The programme required the construction of various civil engineering works, including a total of five tunnels, which possess a cumulative length of 2 km, and four bridges, which had a combined length of 1.8 km. In addition, various roads, bridges, and miscellaneous passages are to be installed along the length of the route. Reportedly, the construction phase required 128000 m3 of concrete, 105,000t of steel, 358000 m3 of gravel and 327000 m3 of chippings.

===Construction===
During January 2011, it was announced that a consortium of Vössing, EKJ Consulting and Sweco, led by engineering company Atkins, had signed a contract with Banedanmark to design the first stretch of the railway line. Banedanmark decided that the best approach would be to divided the contracts for the civil works into packages worth between €30 million and €200 million. In July 2012, civil engineering firm MT Højgaard was awarded a contract for the construction of four road bridges and railway bridges near Vallensbaek and Brøndby, while Aarsleff Rail was contracted by Rail Net Denmark to construct 12 bridges between Ishøj and Greve in January 2013. During June 2013, a consortium of Barslund and CG Jensen received a contract for the construction of a bridge on Brondby Østervej, as well as a railway tunnel near Holbækmotorvejen, and a pass through Vestvolden.

On 12September 2012, a ceremony officiated by the then-Minister for Transport Henrik Dam Kristensen was held to mark the commencement of construction activity on the new line; at the occasion, much fanfare was made of the improvements to international travel that it promised to enable once completed. In September 2016 was started the construction of the new Køge North Station. Minister Hans Christian Schmidt also started tracklaying beginning in Ringsted this time. It was finished in time in May 2017.

In parallel in January 2017 was started redesign of Ringsted station infrastructure. Some 16km tracks were reconstructed and 24 turnouts implemented.

In May 2017 started final construction with provision of catenary and signalling equipment. Because of difficulties in provision of ETCS (signalling and control component of the ERTMS) onboard equipment to the trains some replanning has happened. So there was a need for additional installation of deprecated ATC equipment, which caused a further delay of opening.

In August 2018 construction phase was finished, electricity switched on in mid-August and testing with rolling stock was started at the end of August.

The line entered in service on 31 May 2019.
Being initially opened without the ETCS signalling system (using ATC instead), the maximum operating speed of the line was reduced to 180 km/h and its capacity limited to 5 trains per hour. In the first months of operation, only 1 or 2 trains per hour were scheduled on the new line.

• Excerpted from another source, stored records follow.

-- ==== Sys2Proof/Safety.lean ====
section
/-! DEFINITION. What a safe state of the package is, and the words in which the statements about the machine are written: when an
instruction goes on, what it leaves of its strand and of everything else, and what an entry of a queue holds. -/

namespace Sys2Proof.Machine

/-! ### Safe states -/

/-- The memory is in its canonical form. -/
def State.memOk (s : State) : Bool := Mem.wf s.mem

/-- Every strand's level is one of the three (R128). -/
def State.levelsOk (s : State) : Bool := s.everyStrand.all (fun st => decide (st.pl.toNat ≤ 2))

/-- Every program counter is a multiple of 4 (R35), and so are the handlers' addresses, whose low bits are reserved (R129). -/
def State.pcsOk (s : State) : Bool :=
  s.everyStrand.all (fun st => st.pc % 4 == 0 && st.cr 0x806 % 4 == 0 && st.cr 0xC06 % 4 == 0)

/-- No strand lists `x0`, which reads zero (R139). -/
def State.zerosOk (s : State) : Bool := s.everyStrand.all (fun st => st.x.all (fun q => q.1 != 0))

/-- No island that holds work is gated (R472). -/
def State.islandsOk (s : State) : Prop := ∀ i, (s.island i).st ≠ 0 → islandBusy s i = false

/-! ### When an instruction goes on -/

/-- The instruction with this start record goes on: the prefix lent to it is permitted (R50), its privilege suffices (R44), and no
register it touches has a pending result (R144, R168). `word` tells a scalar instruction, which 0 stands for, from one of another queue,
which the read queue does not hold up. -/
abbrev State.Ready (s : State) (i : Info) (word : Nat := 0) : Prop := admitFails s.st i = none ∧ hazard s.st word i = false

/-- Nothing of the strand is outstanding or queued. -/
abbrev State.Quiet (s : State) : Prop := s.st.loads = [] ∧ s.st.stores = [] ∧ s.st.vq = [] ∧ s.st.bankQ = [] ∧ s.st.readQ = []

/-! ### What an instruction leaves -/

/-- Everything outside the strand whose turn it is, is as before: memory, caches, the package's registers, every other strand. -/
def State.OnlyStrand (s t : State) : Prop := t = s.setSt t.st

/-- Of the control registers at most `FRTAG` differs, and only for the instruction at which `ERET` resumed (R461). -/
def Strand.ControlsKept (a b : Strand) : Prop :=
  (∀ n, n ≠ 0x441 → b.cr n = a.cr n) ∧ (a.resumed = false → b.csr = a.csr)

/-- The strand has gone on to `pc` with nothing else changed: the prefix latch is consumed (R49). -/
def State.WentTo (s : State) (pc : Dword) (t : State) : Prop :=
  s.OnlyStrand t ∧ Strand.ControlsKept s.st t.st
    ∧ t.st = { s.st with pc := pc, latch := 0, resumed := false, behind := none, csr := t.st.csr }

/-- A lent copy names register `r` (R51). -/
def Strand.copies (st : Strand) (r : Nat) : Bool := latchV st.latch && latchDup st.latch && latchCopy st.latch == r

/-- The strand has gone on to the next word with `v` in `x[d]`, and in the copy register when one is lent (R51); a write of `x0` is
ignored (R139), and nothing else has changed. -/
def State.Wrote (s : State) (d : Nat) (v : Dword) (t : State) : Prop :=
  s.OnlyStrand t ∧ Strand.ControlsKept s.st t.st
    ∧ t.st = { s.st with pc := s.st.pc + 4, latch := 0, resumed := false, behind := none, csr := t.st.csr, x := t.st.x }
    ∧ ∀ r, t.st.xr r = if r ≠ 0 ∧ (r = d ∨ s.st.copies r = true) then v else s.st.xr r

/-- The state in which the strand of the turn has gone on to the next word, and the same with `v` in `x[d]`. -/
def State.passed (s : State) : State := s.mapSt Strand.advance
def State.gave (s : State) (d : Nat) (v : Dword) : State := s.mapSt (fun st => st.result d v)

/-- The instruction has gone on without the tag of the return from a trap. -/
def State.begun (s : State) (i : Info) : State := s.mapSt (dropTag i)

/-- The trap of an instruction that has come to `u`, having changed no register; while the strand has an access under way that a trap must
wait for, nothing has happened and the trap is found again (R205, R461). -/
def State.trapped (s u : State) (cause eval w0 : Nat) : State := trapOr s u { cause := cause, eval := eval, w0 := w0 }

/-- The strand's answered transactions have served their access. -/
def State.served (s : State) : State := s.endAccess s.st.owner

/-- Everything but physical memory, its marks, the shared cache, the domain keys and the TLBs is as before. -/
def State.CacheOnly (s t : State) : Prop :=
  t = { s with mem := t.mem, wordErr := t.wordErr, lines := t.lines, entries := t.entries, buckets := t.buckets,
               entNext := t.entNext, useClock := t.useClock, kunsh := t.kunsh, domKeys := t.domKeys, banks := t.banks, tlb := t.tlb }

/-- The turn, every other strand and the package's registers are as before. -/
def State.OthersKept (s t : State) : Prop := t.cur = s.cur ∧ (∀ c, c ≠ s.cur → t.strandAt c = s.strandAt c) ∧ t.pk = s.pk

/-- The strand has gone on to the next word with nothing else of it changed, and so have no other strand and no register of the
package; memory is another matter. -/
def State.Advanced (s t : State) : Prop :=
  Strand.ControlsKept s.st t.st ∧ t.st = { s.st with pc := s.st.pc + 4, latch := 0, resumed := false, behind := none, csr := t.st.csr }
    ∧ s.OthersKept t

/-- The same, with `v` in `x[d]`, and in the copy register when one is lent (R51). -/
def State.Got (s : State) (d : Nat) (v : Dword) (t : State) : Prop :=
  Strand.ControlsKept s.st t.st
    ∧ t.st = { s.st with pc := s.st.pc + 4, latch := 0, resumed := false, behind := none, csr := t.st.csr, x := t.st.x }
    ∧ (∀ r, t.st.xr r = if r ≠ 0 ∧ (r = d ∨ s.st.copies r = true) then v else s.st.xr r)
    ∧ s.OthersKept t

/-! ### The bytes of memory -/

/-- A line that is listed lies in stack DRAM, and a clean one holds what stack DRAM delivers there, with its marks (R381, R387). -/
def State.coherent (s : State) : Prop :=
  ∀ l ln, Tab.find s.lines l = some ln → isDram (l * 64) = true ∧ (ln.dirty = false → ∀ i, i < 2 →
    bitOf ln.ue i = s.wordBad (2 * l + i)
      ∧ (s.wordBad (2 * l + i) = false → fld ln.data.toNat (256 * i) 256 = s.dramRead (64 * l + 32 * i) 32))

/-- Every byte reads at its point of performance as before. -/
def State.SameBytes (s t : State) : Prop := s.coherent → t.coherent ∧ ∀ a, t.peek a = s.peek a

/-- The `n` bytes from `pa` on read as the low bytes of `v`, least significant first (R5); every other byte reads as before. -/
def State.PutBytes (s : State) (pa n v : Nat) (t : State) : Prop :=
  s.coherent → t.coherent ∧ (∀ k, k < n → t.peek (pa + k) = BitVec.ofNat 8 (v / 256 ^ k))
    ∧ ∀ a, (a < pa ∨ pa + n ≤ a) → t.peek a = s.peek a

/-- The bytes that an access at this place reads (R91): those of the home's copy, those that the bank delivers, or those of the local
store. -/
def State.bytesAt (s : State) (p : Place) (pa n : Nat) : Nat :=
  match p with
  | .home | .table => s.peekLE pa n
  | .bank => s.dramRead pa n
  | _ => Mem.readLE s.mem pa n

/-- The bytes of one 32-byte word that an access at this place reads hold no uncorrectable error (R316, R387, R388). -/
def State.goodAt (s : State) (p : Place) (pa : Nat) : Bool :=
  match p with
  | .localStore => true
  | .bank => !s.wordBad (pa / 32)
  | .home => (match Tab.find s.lines (pa / 64) with
    | some ln => !bitOf ln.ue (pa % 64 / 32)
    | none => !s.wordBad (pa / 32))
  | _ => false

/-- The place keeps the byte at `pa` in this package (R73, R91). -/
def Place.holds (p : Place) (pa : Nat) : Bool :=
  match p with
  | .home | .bank => isDram pa
  | .localStore => isLocal pa
  | _ => false

/-- The `n` bytes from `pa` on that the banks deliver are the low bytes of `v`; every other one is as before. -/
def State.PutRaw (s : State) (pa n v : Nat) (t : State) : Prop :=
  (∀ k, k < n → t.dramRead (pa + k) 1 = v / 256 ^ k % 256)
    ∧ ∀ a, (a < pa ∨ pa + n ≤ a) → t.dramRead a 1 = s.dramRead a 1

/-! ### What a trap record gives back -/

/-- The strand has what the trap record at `a` holds (R132, R157, R169, R207): `x1` to `x31`, the latch, and the image with each entry's
address, word, lent prefix, progress index, length and operands; `VSTART` is the record's where the image is empty, and 0 otherwise. -/
def State.Restored (s : State) (a : Nat) (st : Strand) : Prop :=
  let word := fun (o : Nat) => s.peekLE (a + o) 8
  let n := min 32 (fld (word 0x40) 32 6)
  (∀ r, 1 ≤ r → r < 32 → st.xr r = BitVec.ofNat 64 (word (0x100 + 8 * r)))
    ∧ st.latch.toNat = word 0x40 % 2 ^ 32 ∧ st.vstart = (if n = 0 then word 0x48 % 65536 else 0)
    ∧ (fld (word 0x40) 40 4 = 0 → st.readQ = []) ∧ st.vq.length = n
    ∧ ∀ k e, st.vq[k]? = some e →
        let at_ := fun (j : Nat) => word (0x400 + 32 * k + 8 * j)
        e.addr = at_ 0 ∧ e.word.toNat = at_ 1 % 2 ^ 32 ∧ e.lent.toNat = at_ 1 / 2 ^ 32
          ∧ e.p = (if k = 0 then word 0x48 else at_ 2) % 2 ^ 32 ∧ e.vl = at_ 2 / 2 ^ 32
          ∧ e.op1.toNat = at_ 3 % 2 ^ 32 + word (0xC00 + 16 * k) % 2 ^ 32 * 2 ^ 32
          ∧ e.op2.toNat = at_ 3 / 2 ^ 32 + word (0xC00 + 16 * k) / 2 ^ 32 * 2 ^ 32
          ∧ e.tl = fld (word (0xC08 + 16 * k)) 0 16 ∧ e.vstart = fld (word (0xC08 + 16 * k)) 16 16

/-! ### What enters a queue -/

/-- An instruction has entered the vector queue (R18, R200): its entry captures the address, the word, the lent prefix, the operands,
`VL`, `TL` and `VSTART`; the strand goes on with `VSTART` = 0 and its scalar registers as they were. -/
def State.Queued (s : State) (i : Instr) (op1 op2 : Dword) (one : Bool) (t : State) : Prop :=
  (∃ e, t.st.vq = s.st.vq ++ [e] ∧ e.addr = s.st.pc.toNat ∧ encode i = some e.word
      ∧ e.lent = (if latchV s.st.latch then s.st.latch else 0) ∧ e.op1 = op1 ∧ e.op2 = op2
      ∧ e.vl = s.st.vl ∧ e.tl = s.st.tl ∧ e.vstart = s.st.vstart ∧ e.p = (if one then 0 else s.st.vstart) ∧ e.finished = false)
    ∧ t.st.pc = s.st.pc + 4 ∧ t.st.latch = 0 ∧ t.st.x = s.st.x ∧ t.st.vstart = 0
    ∧ (∀ n, n ≠ 0x104 → n ≠ 0x441 → t.st.cr n = s.st.cr n)
    ∧ t.st.v = s.st.v ∧ t.st.m = s.st.m ∧ t.st.h = s.st.h ∧ t.st.tiles = s.st.tiles
    ∧ (∀ c, c ≠ s.cur → t.strandAt c = s.strandAt c) ∧ t.mem = s.mem ∧ t.lines = s.lines

/-- The scalar result of an instruction that has entered the vector queue is awaited in the read queue, when it has one (R167). -/
def State.Awaits (s : State) (i : Info) (t : State) : Prop :=
  if takesRead s.st.latch i then
    ∃ r, t.st.readQ = s.st.readQ ++ [r] ∧ r.val = none ∧ some r.dst = (i.back <|> i.dest.map Prod.snd)
      ∧ r.cv = (i.back.isNone && latchV s.st.latch && latchDup s.st.latch) ∧ (r.cv = true → r.cpy = latchCopy s.st.latch)
  else t.st.readQ = s.st.readQ

end Sys2Proof.Machine
end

In April 2023, the ETCS Level2 installation was completed, which will improve trains regularity. This was also a necessary step for operating trains in the future at the line's construction speed and capacity. As designed, the total capacity of the new line was planned to be 24 trains per hour per direction, but this number is far larger than the current capacity of Copenhagen Central Station, which, as of 2006, was ca. 17 trains arriving from west per hour.

==Opening==
The line was inaugurated on 31 May 2019; Crown Prince Frederik was guest of honour as the new high-speed rail track was opened by national rail infrastructure company Banedanmark. The track has been built to enable high-speed trains which can travel at up to 250 kilometres per hour, although such trains will not be used on the line initially, with operator DSB instead using existing trains at increased speeds. High-speed rail (HSR) will be possible on the new line in future, however.

The Coradia Stream (IC5) trains that DSB have ordered for delivery in 2025 will have a top speed of 200 km/h.

==ERTMS implementation==
As of 2024, it is expected that the remaining part of the ERTMS implementation will get completed in 2026. This work includes a data warehouse for traffic planning.